PENA-SANCHEZ, M et al. PORPHYRINS IN A CASE OF PORPHYRIA CUTANEA TARDA: FOLLOW-UP STUDY. Rev. argent. dermatol. [online]. 2019, vol.100, n.3, pp.16-20.  Epub Sep 30, 2019. ISSN 1851-300X.

Porphyrias are rare congenital errors in the metabolism of porphyrins. Porphyria cutanea tarda is the most frequent among different types of porphyrias. We report the follow-up study of porphyrin metabolites of a 51-year-old patient with porphyria cutanea tarda four years later of her diagnosis.
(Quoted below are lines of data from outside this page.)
-- ==== Sys2Proof/Tests/Slice0.lean ====
section
/-! SUPPORT. Tests: the words of the spec's encodings, the spec's own vectors (95_test_vectors.md), and a witness for the
hypotheses of each statement. Expected values are the spec's. The alphabet is the test instance of 92_eei_decisions.md
D19, which is NOT the hardware's. -/

namespace Sys2Proof.Tests

open Sys2Proof Sys2Proof.Machine

/-- D19: A = 0x41, B = 0x42, C = 0x43, D = 0x44. -/
def abcd : Alphabet := ⟨0x41#8, 0x42#8, 0x43#8, 0x44#8⟩

/-- Test parameters: D19, and some nonzero exit values. -/
def params : Params := ⟨abcd, ⟨11, 12, 13, 14⟩⟩

/-- Reading, with a host that will act as `inbox` says. -/
def reading (inbox : List HostInput) : State := .start params inbox

/-- A group in hand. -/
def decoding (g : Group) (inbox : List HostInput) : State :=
  { State.start params inbox with
    phase := .decoding, grp := .full g, history := [.read (.data g.bytes)] }

/-- A byte waiting to be written. -/
def writing (b : Byte) (inbox : List HostInput) : State :=
  { State.start params inbox with phase := .writing, obuf := some b }

/-- A group being decoded symbol by symbol, at position `i` with accumulator `a`. -/
def atSymbol (g : Group) (i : Fin 4) (a : Byte) : State :=
  { decoding g [] with pos := some i, acc := some a }

/-- What a test looks at: phase, cause, OUT. -/
def seen : Result → Option (Phase × Option Cause × List Byte)
  | .next s => some (s.phase, s.cause, output s.history)
  | .fault _ => none
  | .refused _ => none

/-- The accumulator, the position and `obuf`. -/
def inside : Result → Option (Option Byte × Option (Fin 4) × Option Byte)
  | .next s => some (s.acc, s.pos, s.obuf)
  | .fault _ => none
  | .refused _ => none

/-- The group buffer. -/
def buffer : Result → Option GroupBuffer
  | .next s => some s.grp
  | .fault _ => none
  | .refused _ => none

/-- The exit status. -/
def exitOf : Result → Option (Option Nat)
  | .next s => some s.exit
  | .fault _ => none
  | .refused _ => none

def gABCD : Group := ⟨0x41#8, 0x42#8, 0x43#8, 0x44#8⟩
def gDDDD : Group := ⟨0x44#8, 0x44#8, 0x44#8, 0x44#8⟩
def gAXAA : Group := ⟨0x41#8, 0x58#8, 0x41#8, 0x41#8⟩

/-! ### Well-formedness: each check refuses an ill-formed term -/

theorem test_wf_symV0 : (Instr.symV0 0x42#8).wf abcd = false ∧ (Instr.symV0 0x41#8).wf abcd = true := by decide
theorem test_wf_symV1 : (Instr.symV1 0x41#8).wf abcd = false ∧ (Instr.symV1 0x42#8).wf abcd = true := by decide
theorem test_wf_symV2 : (Instr.symV2 0x44#8).wf abcd = false ∧ (Instr.symV2 0x43#8).wf abcd = true := by decide
theorem test_wf_symV3 : (Instr.symV3 0x00#8).wf abcd = false ∧ (Instr.symV3 0x44#8).wf abcd = true := by decide
theorem test_wf_symInvalid : (Instr.symInvalid 0x43#8).wf abcd = false ∧ (Instr.symInvalid 0x45#8).wf abcd = true := by
  decide
theorem test_wf_wrOver : (Instr.wrOver 1#3).wf abcd = false ∧ (Instr.wrOver 0#3).wf abcd = false ∧
    (Instr.wrOver 2#3).wf abcd = true := by decide
theorem test_wf_alphabet : Alphabet.wf ⟨0x41#8, 0x42#8, 0x41#8, 0x44#8⟩ = false ∧ abcd.wf = true := by decide
theorem test_wf_failExit : FailExit.wf ⟨1, 1, 0, 1⟩ = false ∧ FailExit.wf ⟨1, 1, 1, 1⟩ = true := by decide

/-! ### Decoding: one word of each operation, from 30_encoding.md R49, R52, R54, R55 (symbols: V4 under D19) -/

theorem test_decode_symV0 : decode abcd (.sym8 0b01000001#8) = .ok (.symV0 0x41#8) := by rfl
theorem test_decode_symV1 : decode abcd (.sym8 0b01000010#8) = .ok (.symV1 0x42#8) := by rfl
theorem test_decode_symV2 : decode abcd (.sym8 0b01000011#8) = .ok (.symV2 0x43#8) := by rfl
theorem test_decode_symV3 : decode abcd (.sym8 0b01000100#8) = .ok (.symV3 0x44#8) := by rfl
theorem test_decode_symInvalid : decode abcd (.sym8 0b01000101#8) = .ok (.symInvalid 0x45#8) := by rfl
theorem test_decode_decodeGroup : decode abcd (.grp32 0b01000001_01000010_01000011_01000100#32) =
    .ok (.decodeGroup 0x41#8 0x42#8 0x43#8 0x44#8) := by rfl
theorem test_decode_rdFull : decode abcd (.rdrsp 0b0100#4 [1#8, 2#8, 3#8, 4#8]) = .ok (.rdFull 1#8 2#8 3#8 4#8) := by
  rfl
theorem test_decode_rdShort1 : decode abcd (.rdrsp 0b0001#4 [1#8]) = .ok (.rdShort1 1#8) := by rfl
theorem test_decode_rdShort2 : decode abcd (.rdrsp 0b0010#4 [1#8, 2#8]) = .ok (.rdShort2 1#8 2#8) := by rfl
theorem test_decode_rdShort3 : decode abcd (.rdrsp 0b0011#4 [1#8, 2#8, 3#8]) = .ok (.rdShort3 1#8 2#8 3#8) := by rfl
theorem test_decode_rdEof : decode abcd (.rdrsp 0b0000#4 []) = .ok .rdEof := by rfl
theorem test_decode_rdErr : decode abcd (.rdrsp 0b1000#4 []) = .ok .rdErr := by rfl
theorem test_decode_wrOk : decode abcd (.wrrsp 0b0001#4) = .ok .wrOk := by rfl
theorem test_decode_wrZero : decode abcd (.wrrsp 0b0000#4) = .ok .wrZero := by rfl
theorem test_decode_wrOver : decode abcd (.wrrsp 0b0010#4) = .ok (.wrOver 2#3) ∧
    decode abcd (.wrrsp 0b0111#4) = .ok (.wrOver 7#3) := ⟨rfl, rfl⟩
theorem test_decode_wrErr : decode abcd (.wrrsp 0b1000#4) = .ok .wrErr := by rfl
theorem test_decode_abort : decode abcd .signal = .ok .abort := by rfl

/-- V20: `0101` on `IN` is refused; so are `1001` on either channel and a count that is not the bytes delivered. -/
theorem test_decode_rejects : decode abcd (.rdrsp 0b0101#4 [1#8, 2#8, 3#8, 4#8, 5#8]) = .error (.readDescriptor 5#4) ∧
    decode abcd (.rdrsp 0b1001#4 []) = .error (.readDescriptor 9#4) ∧
    decode abcd (.wrrsp 0b1001#4) = .error (.writeDescriptor 9#4) ∧
    decode abcd (.rdrsp 0b0010#4 [1#8]) = .error (.readCount 2#4 1) := ⟨rfl, rfl, rfl, rfl⟩

/-- The table's numbering (log entry 8): descriptors in a whole byte, read first as `RDRSP`. -/
theorem test_table_words : decodeTableWord 8 4 = some (.rdFull 0 0 0 0) ∧ decodeTableWord 8 3 = some (.rdShort3 0 0 0) ∧
    decodeTableWord 8 0 = some .rdEof ∧ decodeTableWord 8 8 = some .rdErr ∧ decodeTableWord 8 7 = some (.wrOver 7) ∧
    decodeTableWord 8 9 = none ∧ decodeTableWord 32 0x01020304 = some (.decodeGroup 1 2 3 4) := by decide

/-! ### The codec and the group decoder: V4, W1 to W3, V5, V6 -/

theorem test_codec : codec abcd 0x41#8 = .ok 0 ∧ codec abcd 0x44#8 = .ok 3 ∧
    codec abcd 0x40#8 = .error .invalidSymbol ∧ codec abcd 0x61#8 = .error .invalidSymbol := ⟨rfl, rfl, rfl, rfl⟩
theorem test_decodeGroup_W : decodeGroup abcd ⟨0x41, 0x41, 0x41, 0x41⟩ = .ok 0x00#8 ∧
    decodeGroup abcd gDDDD = .ok 0xFF#8 ∧ decodeGroup abcd gABCD = .ok 0x1B#8 := ⟨rfl, rfl, rfl⟩
theorem test_decodeGroup_V5 : decodeGroup abcd ⟨0x41, 0x41, 0x44, 0x41⟩ = .ok 0x0C#8 ∧
    decodeGroup abcd ⟨0x43, 0x41, 0x42, 0x44⟩ = .ok 0x87#8 ∧ decodeGroup abcd ⟨0x42, 0x43, 0x44, 0x41⟩ = .ok 0x6C#8 :=
  ⟨rfl, rfl, rfl⟩
theorem test_decodeGroup_V6 : decodeGroup abcd ⟨0x58, 0x41, 0x41, 0x41⟩ = .error .invalidSymbol ∧
    decodeGroup abcd ⟨0x41, 0x41, 0x41, 0x58⟩ = .error .invalidSymbol ∧
    decodeGroup abcd ⟨0x00, 0x00, 0x00, 0x00⟩ = .error .invalidSymbol := ⟨rfl, rfl, rfl⟩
During this period, it was indicated a therapeutic scheme of phlebotomies in the Institute of Hematology and Immunology. One of the complementary examinations for its follow-up was the determination of total porphyrins in the urine, plasma and feces. Porphyrins in plasma decreased from 13 500 nmol/L at onset of disease to 250 nmol/L four years later. Although, porphyrins in feces and plasma could not quantify, we observed non-presence of peaks at 405 nm and 615.1 nm, respectively. These results contributed to corroborate the usefulness of the study of these metabolites for monitoring of this disease and effectiveness of the treatment.

Keywords : porphyria cutanea tarda; porphyrins; urine; plasma; feces.